-- ==== Sys2Proof/Laws/Store.lean ====
section
/-! SUPPORT. Laws of indexed collections and byte stores: reading after writing, and the canonical form, which every
operation over memory keeps (R2, R59, R83). -/

namespace Sys2Proof.Machine

/-! ### Indexed collections -/

/-- Every key of a collection is above `k`. -/
def above {α : Type} (k : Nat) (m : List (Nat × α)) : Bool := m.all fun e => decide (k < e.1)

theorem above_mono {α : Type} {j k : Nat} {m : List (Nat × α)} (h : j ≤ k) (hm : above k m = true) : above j m = true := by
  simp only [above, List.all_eq_true, decide_eq_true_eq] at *
  exact fun e he => lt_of_le_of_lt h (hm e he)

theorem mwf_cons {α : Type} (k : Nat) (v : α) (m : List (Nat × α)) : mwf ((k, v) :: m) = (above k m && mwf m) := by
  induction m generalizing k v with
  | nil => rfl
  | cons e r ih =>
    obtain ⟨j, w⟩ := e
    rw [mwf, ih j w]
    by_cases h : k < j
    · by_cases hb : above j r = true
      · have := above_mono (Nat.le_of_lt h) hb
        simp only [above] at this hb
        simp [above, h, this, hb]
      · simp [h, hb]
    · simp [h, above]

theorem mfind_of_above {α : Type} {k : Nat} {m : List (Nat × α)} (h : above k m = true) : mfind m k = none := by
  induction m with
  | nil => rfl
  | cons e r ih =>
    obtain ⟨j, w⟩ := e
    simp only [above, List.all_cons, Bool.and_eq_true, decide_eq_true_eq] at h
    have : j ≠ k := by omega
    simp [mfind, this, ih (by simpa [above] using h.2)]

theorem above_mdel {α : Type} {j : Nat} (k : Nat) {m : List (Nat × α)} (h : above j m = true) : above j (mdel m k) = true := by
  induction m with
  | nil => rfl
  | cons e r ih =>
    obtain ⟨i, w⟩ := e
    simp only [above, List.all_cons, Bool.and_eq_true, decide_eq_true_eq] at h
    have ih' := ih (by simpa [above] using h.2)
    by_cases hk : i = k
    · simpa [mdel, hk] using ih'
    · simpa [mdel, hk, above, h.1] using (by simpa [above] using ih')

theorem mwf_mdel {α : Type} (k : Nat) {m : List (Nat × α)} (h : mwf m = true) : mwf (mdel m k) = true := by
  induction m with
  | nil => rfl
  | cons e r ih =>
    obtain ⟨j, w⟩ := e
    rw [mwf_cons, Bool.and_eq_true] at h
    by_cases hk : j = k
    · simpa [mdel, hk] using ih h.2
    · rw [mdel, if_neg hk, mwf_cons, above_mdel k h.1, ih h.2]; rfl

theorem above_mins {α : Type} {j k : Nat} {v : α} {m : List (Nat × α)} (hj : j < k) (h : above j m = true) :
    above j (mins m k v) = true := by
  induction m with
  | nil => simp [mins, above, hj]
  | cons e r ih =>
    obtain ⟨i, w⟩ := e
    simp only [above, List.all_cons, Bool.and_eq_true, decide_eq_true_eq] at h
    have ih' := ih (by simpa [above] using h.2)
    by_cases hk : k < i
    · simp [mins, hk, above, hj, h.1]; simpa using h.2
    · simp [mins, hk, above, h.1]; simpa [above] using ih'

theorem mwf_mins {α : Type} (k : Nat) (v : α) {m : List (Nat × α)} (hf : mfind m k = none) (h : mwf m = true) :
    mwf (mins m k v) = true := by
  induction m with
  | nil => rfl
  | cons e r ih =>
    obtain ⟨j, w⟩ := e
    have hw := h
    rw [mwf_cons, Bool.and_eq_true] at h
    have hne : j ≠ k := fun e => by simp [mfind, e] at hf
    have hf' : mfind r k = none := by simpa [mfind, hne] using hf
    by_cases hk : k < j
    · rw [mins, if_pos hk, mwf_cons, hw, Bool.and_true]
      simp only [above, List.all_cons, Bool.and_eq_true, decide_eq_true_eq]
      exact ⟨hk, by simpa [above] using above_mono (Nat.le_of_lt hk) h.1⟩
    · rw [mins, if_neg hk, mwf_cons, above_mins (by omega) h.1, ih hf' h.2]; rfl

theorem mfind_mdel_self {α : Type} (m : List (Nat × α)) (k : Nat) : mfind (mdel m k) k = none := by
  induction m with
  | nil => rfl
  | cons e r ih =>
    obtain ⟨j, w⟩ := e
    by_cases h : j = k <;> simp [mdel, mfind, h, ih]

theorem mfind_mdel_ne {α : Type} (m : List (Nat × α)) {k j : Nat} (h : j ≠ k) : mfind (mdel m k) j = mfind m j := by
  induction m with
  | nil => rfl
  | cons e r ih =>
    obtain ⟨i, w⟩ := e
    by_cases hi : i = k
    · have : i ≠ j := fun e => h (e ▸ hi)
      subst hi; simp [mdel, mfind, this, ih]
    · simp [mdel, mfind, hi, ih]

theorem mfind_mins_self {α : Type} (m : List (Nat × α)) (k : Nat) (v : α) (h : mfind m k = none) :
    mfind (mins m k v) k = some v := by
  induction m with
  | nil => simp [mins, mfind]
  | cons e r ih =>
    obtain ⟨j, w⟩ := e
    have hne : j ≠ k := fun e => by simp [mfind, e] at h
    have h' : mfind r k = none := by simpa [mfind, hne] using h
    by_cases hk : k < j <;> simp [mins, mfind, hk, hne, ih h']

theorem mfind_mins_ne {α : Type} (m : List (Nat × α)) {k j : Nat} (v : α) (h : j ≠ k) : mfind (mins m k v) j = mfind m j := by
  induction m with
  | nil => simp [mins, mfind, Ne.symm h]
  | cons e r ih =>
    obtain ⟨i, w⟩ := e
    by_cases hk : k < i <;> simp [mins, mfind, hk, ih, Ne.symm h]

/-- Reading what was put. -/
@[simp] theorem mfind_mput_self {α : Type} (m : List (Nat × α)) (k : Nat) (v : α) : mfind (mput m k v) k = some v :=
  mfind_mins_self _ _ _ (mfind_mdel_self m k)

/-- Putting one key leaves the others. -/
theorem mfind_mput_ne {α : Type} (m : List (Nat × α)) {k j : Nat} (v : α) (h : j ≠ k) : mfind (mput m k v) j = mfind m j := by
  rw [mput, mfind_mins_ne _ _ h, mfind_mdel_ne _ h]

theorem mwf_mput {α : Type} (k : Nat) (v : α) {m : List (Nat × α)} (h : mwf m = true) : mwf (mput m k v) = true :=
  mwf_mins k v (mfind_mdel_self m k) (mwf_mdel k h)

/-- Reading after a write with a default: the same key. -/
@[simp] theorem mget_mset_self {α : Type} [DecidableEq α] (d : α) (m : List (Nat × α)) (k : Nat) (v : α) :
    mget d (mset d m k v) k = v := by
  by_cases h : v = d
  · simp [mset, h, mget, mfind_mdel_self]
  · simp [mset, h, mget]

/-- Reading after a write with a default: another key. -/
theorem mget_mset_ne {α : Type} [DecidableEq α] (d : α) (m : List (Nat × α)) {k j : Nat} (v : α) (h : j ≠ k) :
    mget d (mset d m k v) j = mget d m j := by
  by_cases hv : v = d
  · simp [mset, hv, mget, mfind_mdel_ne m h]
  · simp [mset, hv, mget, mfind_mput_ne m v h]

/-- Changing an entry that exists. -/
theorem mfind_mmod_self {α : Type} (m : List (Nat × α)) (k : Nat) (f : α → α) (v : α) (h : mfind m k = some v) :
    mfind (mmod m k f) k = some (f v) := by simp [mmod, h]

/-- Changing one entry leaves the others. -/
theorem mfind_mmod_ne {α : Type} (m : List (Nat × α)) {k j : Nat} (f : α → α) (h : j ≠ k) :
    mfind (mmod m k f) j = mfind m j := by
  unfold mmod
  split
  · exact mfind_mput_ne m _ h
  · rfl

/-! ### The canonical form of memory -/

theorem mem_mdel {α : Type} {m : List (Nat × α)} {k : Nat} {e : Nat × α} (h : e ∈ mdel m k) : e ∈ m := by
  induction m with
  | nil => simp [mdel] at h
  | cons a r ih =>
    obtain ⟨j, w⟩ := a
    by_cases hk : j = k
    · rw [mdel, if_pos hk] at h; exact List.mem_cons_of_mem _ (ih h)
    · rw [mdel, if_neg hk, List.mem_cons] at h
      rcases h with h | h
      · simp [h]
      · exact List.mem_cons_of_mem _ (ih h)

theorem mem_mins {α : Type} {m : List (Nat × α)} {k : Nat} {v : α} {e : Nat × α} (h : e ∈ mins m k v) : e = (k, v) ∨ e ∈ m := by
  induction m with
  | nil => simpa [mins] using h
  | cons a r ih =>
    obtain ⟨j, w⟩ := a
    by_cases hk : k < j
    · rw [mins, if_pos hk, List.mem_cons] at h; exact h
    · rw [mins, if_neg hk, List.mem_cons] at h
      rcases h with h | h
      · exact Or.inr (by simp [h])
      · exact (ih h).imp id (List.mem_cons_of_mem _)

/-- A collection with a default keeps its form under a write. -/
theorem mwfd_mset {α : Type} [DecidableEq α] (d : α) {m : List (Nat × α)} (k : Nat) (v : α) (h : mwfd d m = true) :
    mwfd d (mset d m k v) = true := by
  simp only [mwfd, Bool.and_eq_true, List.all_eq_true, decide_eq_true_eq] at *
  by_cases hv : v = d
  · simp only [mset, hv, if_true]
    exact ⟨mwf_mdel k h.1, fun e he => h.2 e (mem_mdel he)⟩
  · simp only [mset, hv, if_false]
    refine ⟨mwf_mput k v h.1, fun e he => ?_⟩
    rcases mem_mins he with he | he
    · simpa [he] using hv
    · exact h.2 e (mem_mdel he)

/-- Writing a byte keeps the form of memory. -/
theorem wrByte_wf {m : List Host.Cell} (a : Nat) (b : Byte) (h : Memory.wf m = true) : Memory.wf (wrByte m a b) = true :=
  mwfd_mset 0 a b h

/-- Writing bytes keeps the form of memory. -/
theorem wrBytes_wf {m : List Host.Cell} (a : Nat) (bs : List Byte) (h : Memory.wf m = true) : Memory.wf (wrBytes m a bs) = true := by
  induction bs generalizing m a with
  | nil => exact h
  | cons b r ih => exact ih (a + 1) (wrByte_wf a b h)

theorem above_filter {α : Type} {k : Nat} {m : List (Nat × α)} (p : Nat × α → Bool) (h : above k m = true) :
    above k (m.filter p) = true := by
  simp only [above, List.all_eq_true, decide_eq_true_eq] at *
  exact fun e he => h e (List.mem_filter.1 he).1

theorem mwf_filter {α : Type} {m : List (Nat × α)} (p : Nat × α → Bool) (h : mwf m = true) : mwf (m.filter p) = true := by
  induction m with
  | nil => rfl
  | cons e r ih =>
    obtain ⟨j, w⟩ := e
    rw [mwf_cons, Bool.and_eq_true] at h
    by_cases hp : p (j, w) = true
    · rw [List.filter_cons_of_pos hp, mwf_cons, above_filter p h.1, ih h.2]; rfl
    · rw [List.filter_cons_of_neg hp]; exact ih h.2

/-- Zeroing a range keeps the form of memory. -/
theorem dropRange_wf {m : List Host.Cell} (lo hi : Nat) (h : Memory.wf m = true) : Memory.wf (dropRange m lo hi) = true := by
  simp only [Memory.wf, mwfd, Bool.and_eq_true, List.all_eq_true, decide_eq_true_eq] at *
  exact ⟨mwf_filter _ h.1, fun e he => h.2 e (List.mem_filter.1 he).1⟩

theorem bankZero_wf {u : Nat} {b : Bank} (n : Nat) (h : Memory.wf b.mem = true) : Memory.wf (bankZero u b n).mem = true :=
  dropRange_wf _ _ h

theorem foldl_bankZero_wf {u : Nat} (ks : List Nat) {b : Bank} (h : Memory.wf b.mem = true) :
    Memory.wf (ks.foldl (bankZero u) b).mem = true := by
  induction ks generalizing b with
  | nil => exact h
  | cons k r ih => exact ih (bankZero_wf k h)

/-- A write to a byte bank keeps the form of its memory. -/
theorem bankWr_wf {u : Nat} {b : Bank} (a : Nat) (bs : List Byte) (ps : List Bool) (h : Memory.wf b.mem = true) :
    Memory.wf (bankWr u b a bs ps).mem = true :=
  wrBytes_wf a bs (foldl_bankZero_wf _ h)

/-- A write to device memory keeps its form. -/
theorem memWr_wf {s : State} (pa : Nat) (bs : List Byte) (ps : List Bool) (h : Memory.wf s.mem = true) :
    Memory.wf (memWr s pa bs ps).mem = true := by
  unfold memWr setBank
  exact bankWr_wf (b := memBank s) pa bs ps h

/-- A write to a tile store keeps its form. -/
theorem tileWr_wf {x : Tile} (o : Nat) (bs : List Byte) (ps : List Bool) (h : Memory.wf x.store = true) :
    Memory.wf (tileWr x o bs ps).store = true := by
  unfold tileWr setTileBank
  exact bankWr_wf (b := tileBank x) o bs ps h

/-- What every step of a fold keeps, the fold keeps. -/
theorem foldl_keeps {α β : Type} (P : β → Prop) (f : β → α → β) (hf : ∀ b a, P b → P (f b a)) (l : List α) {b : β} (h : P b) :
    P (l.foldl f b) := by
  induction l generalizing b with
  | nil => exact h
  | cons a r ih => exact ih (hf b a h)

/-- The slice of a home, and what lies beneath a line that leaves it, keep the form of device memory. -/
theorem showHbm_wf {s : State} (n : Nat) (h : Memory.wf s.mem = true) : Memory.wf (showHbm s n).mem = true := by
  refine foldl_keeps (fun s : State => Memory.wf s.mem = true) showSector (fun s k h => ?_) _ h
  unfold showSector
  split
  · exact wrBytes_wf _ _ h
  · exact h

theorem llcInstall_wf {s : State} (pa : Nat) (h : Memory.wf s.mem = true) : Memory.wf (llcInstall s pa).mem = true := by
  unfold llcInstall
  dsimp only
  repeat' split
  all_goals first | exact h | exact showHbm_wf _ h

theorem llcUse_wf {s : State} (wr : Bool) (n : Nat) (h : Memory.wf s.mem = true) : Memory.wf (llcUse wr s n).mem = true := by
  unfold llcUse
  dsimp only
  split
  · exact h
  · split <;> exact llcInstall_wf _ h

/-- The versions of a line stand apart from device memory. -/
@[simp] theorem setLine_mem (s : State) (n : Nat) (y : Line) : (setLine s n y).mem = s.mem := by
  unfold setLine
  refine foldl_keeps (fun t : State => t.mem = s.mem) _ (fun t a h => ?_) _ rfl
  split <;> exact h

@[simp] theorem discardPend_mem (s : State) (l n : Nat) : (discardPend s l n).mem = s.mem := by
  unfold discardPend
  refine foldl_keeps (fun t : State => t.mem = s.mem) _ (fun t a h => ?_) _ rfl
  dsimp only
  split
  · rw [setLine_mem]; exact h
  · exact h

@[simp] theorem doomView_mem (s : State) (l n c : Nat) : (doomView s l n c).mem = s.mem := discardPend_mem _ _ _
@[simp] theorem doomShadow_mem (s : State) (l n : Nat) : (doomShadow s l n).mem = s.mem := discardPend_mem _ _ _

/-- Zeroing a unit keeps the form of device memory. -/
theorem zeroUnit_wf {s : State} (pa : Nat) (h : Memory.wf s.mem = true) : Memory.wf (zeroUnit s pa).mem = true := by
  have h1 : Memory.wf (bankZero (unitSize pa) (memBank s) (pa / unitSize pa)).mem = true := bankZero_wf (b := memBank s) _ h
  unfold zeroUnit
  dsimp only
  split
  · refine foldl_keeps (fun t : State => Memory.wf t.mem = true) _ (fun t e ht => ?_) _ h1
    rw [setLine_mem]
    refine foldl_keeps (fun t : State => Memory.wf t.mem = true) _ (fun t p ht => ?_) _ ht
    split
    · rw [doomView_mem]; exact ht
    · rw [doomShadow_mem]; exact ht
  · exact h1

theorem unitsReady_wf {s : State} (wr : Bool) (pa n : Nat) (h : Memory.wf s.mem = true) :
    Memory.wf (unitsReady wr s pa n).mem = true :=
  foldl_keeps (fun s : State => Memory.wf s.mem = true) (zeroNow (unitSize pa)) (fun _ k h => zeroUnit_wf (k * unitSize pa) h) _ h

/-- A write of device memory by a unit keeps its form. -/
theorem memPut_wf {s : State} (pa : Nat) (bs : List Byte) (ps : List Bool) (h : Memory.wf s.mem = true) :
    Memory.wf (memPut s pa bs ps).mem = true :=
  memWr_wf pa bs ps (foldl_keeps (fun s : State => Memory.wf s.mem = true) (llcUse true) (fun _ k h => llcUse_wf true k h) _
    (unitsReady_wf true pa _ h))

/-- A read by a unit of the device keeps the form of device memory. -/
theorem memGet_wf {s : State} (pa n : Nat) (h : Memory.wf s.mem = true) : Memory.wf (memGet s pa n).2.2.mem = true :=
  foldl_keeps (fun s : State => Memory.wf s.mem = true) (fun s k => { s with zeroing := nadd s.zeroing k }) (fun _ _ h => h) _
    (foldl_keeps (fun s : State => Memory.wf s.mem = true) (llcUse false) (fun _ k h => llcUse_wf false k h) _ (unitsReady_wf false pa n h))

/-- A write by a unit of the device keeps the form of device memory. -/
theorem devWr_wf {s : State} (tag : HostTag) (lc : Loc) (bs : List Byte) (ps : List Bool) (h : Memory.wf s.mem = true) :
    Memory.wf (devWr s tag lc bs ps).mem = true := by
  cases lc <;> simp only [devWr, hostWr, emit] <;> first | exact h | exact memPut_wf _ bs ps h

/-- Memory after reset has its form. -/
theorem reset_mem_wf : Memory.wf State.reset.mem = true := rfl

/-! ### Reading after writing -/

@[simp] theorem rdByte_wrByte_self (m : List Host.Cell) (a : Nat) (b : Byte) : rdByte (wrByte m a b) a = b := by
  simp [rdByte, wrByte]

theorem rdByte_wrByte_ne (m : List Host.Cell) {a x : Nat} (b : Byte) (h : x ≠ a) : rdByte (wrByte m a b) x = rdByte m x :=
  mget_mset_ne 0 m b h

/-- Bytes outside a written range are unchanged. -/
theorem rdByte_wrBytes_out (m : List Host.Cell) (a x : Nat) (bs : List Byte) (h : x < a ∨ a + bs.length ≤ x) :
    rdByte (wrBytes m a bs) x = rdByte m x := by
  induction bs generalizing m a with
  | nil => rfl
  | cons b r ih =>
    simp only [List.length_cons] at h
    rw [wrBytes, ih (wrByte m a b) (a + 1) (by omega), rdByte_wrByte_ne m b (by omega)]

/-- Byte `i` of what was written. -/
theorem rdByte_wrBytes_in (m : List Host.Cell) (a i : Nat) (bs : List Byte) (h : i < bs.length) :
    rdByte (wrBytes m a bs) (a + i) = bs[i] := by
  induction bs generalizing m a i with
  | nil => simp at h
  | cons b r ih =>
    cases i with
    | zero => rw [wrBytes, rdByte_wrBytes_out _ _ _ _ (by omega)]; simp
    | succ j =>
      have := ih (wrByte m a b) (a + 1) j (by simpa using h)
      simpa [wrBytes, Nat.add_assoc, Nat.add_comm 1 j] using this

end Sys2Proof.Machine
end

────

> [ASSIGNMENT]
Take the lines above from the first through the one containing "Indexed collections -/" and reproduce them exactly; include nothing else.

> [TASK RESPONSE]
-- ==== Sys2Proof/Laws/Store.lean ====
section
/-! SUPPORT. Laws of indexed collections and byte stores: reading after writing, and the canonical form, which every
operation over memory keeps (R2, R59, R83). -/

namespace Sys2Proof.Machine

/-! ### Indexed collections -/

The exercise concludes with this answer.